## What you are asked to do
Give again, unaltered, the lines of the listing below that run from the line having "theorem State.mergePan_unmarked (p" through the line having "unmarked (s.labelCluster xs".

## Stored data

/-- A part of the state that neither time nor the event touches is kept by the command. -/
theorem State.running_keeps {β : Type} (g : State → β) (time : ∀ dt s, g (s.advance dt) = g s) {event : State → State}
    (h : ∀ s, g (event s) = g s) (dt : Nat) (s : State) : g (s.running dt event) = g s := by
  obtain ⟨-, same⟩ | ⟨-, acts⟩ := s.running_cases dt event
  · rw [same]
  · rw [acts, h, time]

/-! Own labels and marks -/

@[simp] theorem State.requestUnfit_unmarked (c : Fin 8) (b : Bool) (s : State) :
    unmarked (s.requestUnfit c b).prb.coils = unmarked s.prb.coils :=
  unmarked_eq_iff.mpr fun d => by rw [State.requestUnfit_coil]; rfl

@[simp] theorem State.setLabel_unmarked (c : Fin 8) (l : Nat) (s : State) :
    unmarked (s.setLabel c l).prb.coils = unmarked s.prb.coils := by
  unfold State.setLabel; split <;> simp

@[simp] theorem State.stripUncovered_unmarked (c : Fin 8) (s : State) :
    unmarked (s.stripUncovered c).prb.coils = unmarked s.prb.coils := by
  simp only [State.stripUncovered]; split <;> simp

@[simp] theorem State.leaveQuiet_coils (s : State) : s.leaveQuiet.prb.coils = s.prb.coils := by
  unfold State.leaveQuiet; split <;> rfl

/-! Own frames and their slots -/

@[simp] theorem renewRefused_prb : ∀ (ps : List Nat) (s : State), (renewRefused ps s).prb = s.prb
  | [], _ => rfl
  | p :: ps, s => by
    simp only [renewRefused]
    split
    · simp
    · rw [renewRefused_prb ps]; simp

@[simp] theorem State.slotFree_prb (s : State) : s.slotFree.prb = s.prb := by
  unfold State.slotFree; split <;> simp

@[simp] theorem State.endPass_prb (s : State) : s.endPass.prb = s.prb := by
  unfold State.endPass; split <;> simp

/-! The tracking pass -/

theorem State.stage1_unmarked (s : State) : unmarked s.stage1.prb.coils = unmarked s.prb.coils := by
  simp only [State.stage1]
  rw [foldl_keeps (fun s => unmarked s.prb.coils) fun p s => by simp,
    eachOfEight_keeps (fun s => unmarked s.prb.coils) fun c s => by split <;> simp,
    eachOfEight_keeps (fun s => unmarked s.prb.coils) fun c s => by simp]

theorem State.mergePan_unmarked (p : Nat) (s : State) : unmarked (s.mergePan p).prb.coils = unmarked s.prb.coils := by
  have relabelled (m : Nat) : unmarked (eachOfEight
      (fun c s => if s.ptk.labels.get c = p then s.setLabel c m else s) s).prb.coils = unmarked s.prb.coils :=
    eachOfEight_keeps (fun s => unmarked s.prb.coils) (fun c s => by split <;> simp) s
  unfold State.mergePan
  repeat' split
  all_goals simp [relabelled]

theorem State.stage2_unmarked (s : State) : unmarked s.stage2.prb.coils = unmarked s.prb.coils :=
  foldl_keeps (fun s => unmarked s.prb.coils) State.mergePan_unmarked _ s

theorem State.stage3_unmarked (s : State) : unmarked s.stage3.1.prb.coils = unmarked s.prb.coils :=
  List.foldlRecOn (motive := fun x : State × List (Fin 8 × Nat) => unmarked x.1.prb.coils = unmarked s.prb.coils)
    _ _ rfl fun x ih _ _ =>
      (foldl_keeps (fun s => unmarked s.prb.coils) (fun c s => State.setLabel_unmarked c 0 s) _ x.1).trans ih

theorem State.propagate_unmarked (stripped : List (Fin 8 × Nat)) (c : Fin 8) (s : State) :
    unmarked (s.propagate stripped c).prb.coils = unmarked s.prb.coils := by
  simp only [State.propagate]
  repeat' split
  all_goals simp

theorem State.sweeps_unmarked (stripped : List (Fin 8 × Nat)) : ∀ (fuel : Nat) (s : State),
    unmarked (s.sweeps stripped fuel).prb.coils = unmarked s.prb.coils
  | 0, _ => rfl
  | fuel + 1, s => by
    have swept : unmarked (eachOfEight (fun c s => s.propagate stripped c) s).prb.coils = unmarked s.prb.coils :=
      eachOfEight_keeps (f := fun c s => s.propagate stripped c) (fun s => unmarked s.prb.coils)
        (State.propagate_unmarked stripped) s
    simp only [State.sweeps]
    split
    · exact swept
    · exact (State.sweeps_unmarked stripped fuel _).trans swept

@[simp] theorem State.labelCluster_unmarked (xs : List Nat) (p : Nat) (s : State) :
    unmarked (s.labelCluster xs p).prb.coils = unmarked s.prb.coils :=
  eachOfEight_keeps (fun s => unmarked s.prb.coils) (fun c s => by split <;> simp) s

## Result of this exercise
theorem State.mergePan_unmarked (p : Nat) (s : State) : unmarked (s.mergePan p).prb.coils = unmarked s.prb.coils := by
  have relabelled (m : Nat) : unmarked (eachOfEight
      (fun c s => if s.ptk.labels.get c = p then s.setLabel c m else s) s).prb.coils = unmarked s.prb.coils :=
    eachOfEight_keeps (fun s => unmarked s.prb.coils) (fun c s => by split <;> simp) s
  unfold State.mergePan
  repeat' split
  all_goals simp [relabelled]

theorem State.stage2_unmarked (s : State) : unmarked s.stage2.prb.coils = unmarked s.prb.coils :=
  foldl_keeps (fun s => unmarked s.prb.coils) State.mergePan_unmarked _ s

theorem State.stage3_unmarked (s : State) : unmarked s.stage3.1.prb.coils = unmarked s.prb.coils :=
  List.foldlRecOn (motive := fun x : State × List (Fin 8 × Nat) => unmarked x.1.prb.coils = unmarked s.prb.coils)
    _ _ rfl fun x ih _ _ =>
      (foldl_keeps (fun s => unmarked s.prb.coils) (fun c s => State.setLabel_unmarked c 0 s) _ x.1).trans ih

theorem State.propagate_unmarked (stripped : List (Fin 8 × Nat)) (c : Fin 8) (s : State) :
    unmarked (s.propagate stripped c).prb.coils = unmarked s.prb.coils := by
  simp only [State.propagate]
  repeat' split
  all_goals simp

theorem State.sweeps_unmarked (stripped : List (Fin 8 × Nat)) : ∀ (fuel : Nat) (s : State),
    unmarked (s.sweeps stripped fuel).prb.coils = unmarked s.prb.coils
  | 0, _ => rfl
  | fuel + 1, s => by
    have swept : unmarked (eachOfEight (fun c s => s.propagate stripped c) s).prb.coils = unmarked s.prb.coils :=
      eachOfEight_keeps (f := fun c s => s.propagate stripped c) (fun s => unmarked s.prb.coils)
        (State.propagate_unmarked stripped) s
    simp only [State.sweeps]
    split
    · exact swept
    · exact (State.sweeps_unmarked stripped fuel _).trans swept

@[simp] theorem State.labelCluster_unmarked (xs : List Nat) (p : Nat) (s : State) :
    unmarked (s.labelCluster xs p).prb.coils = unmarked s.prb.coils :=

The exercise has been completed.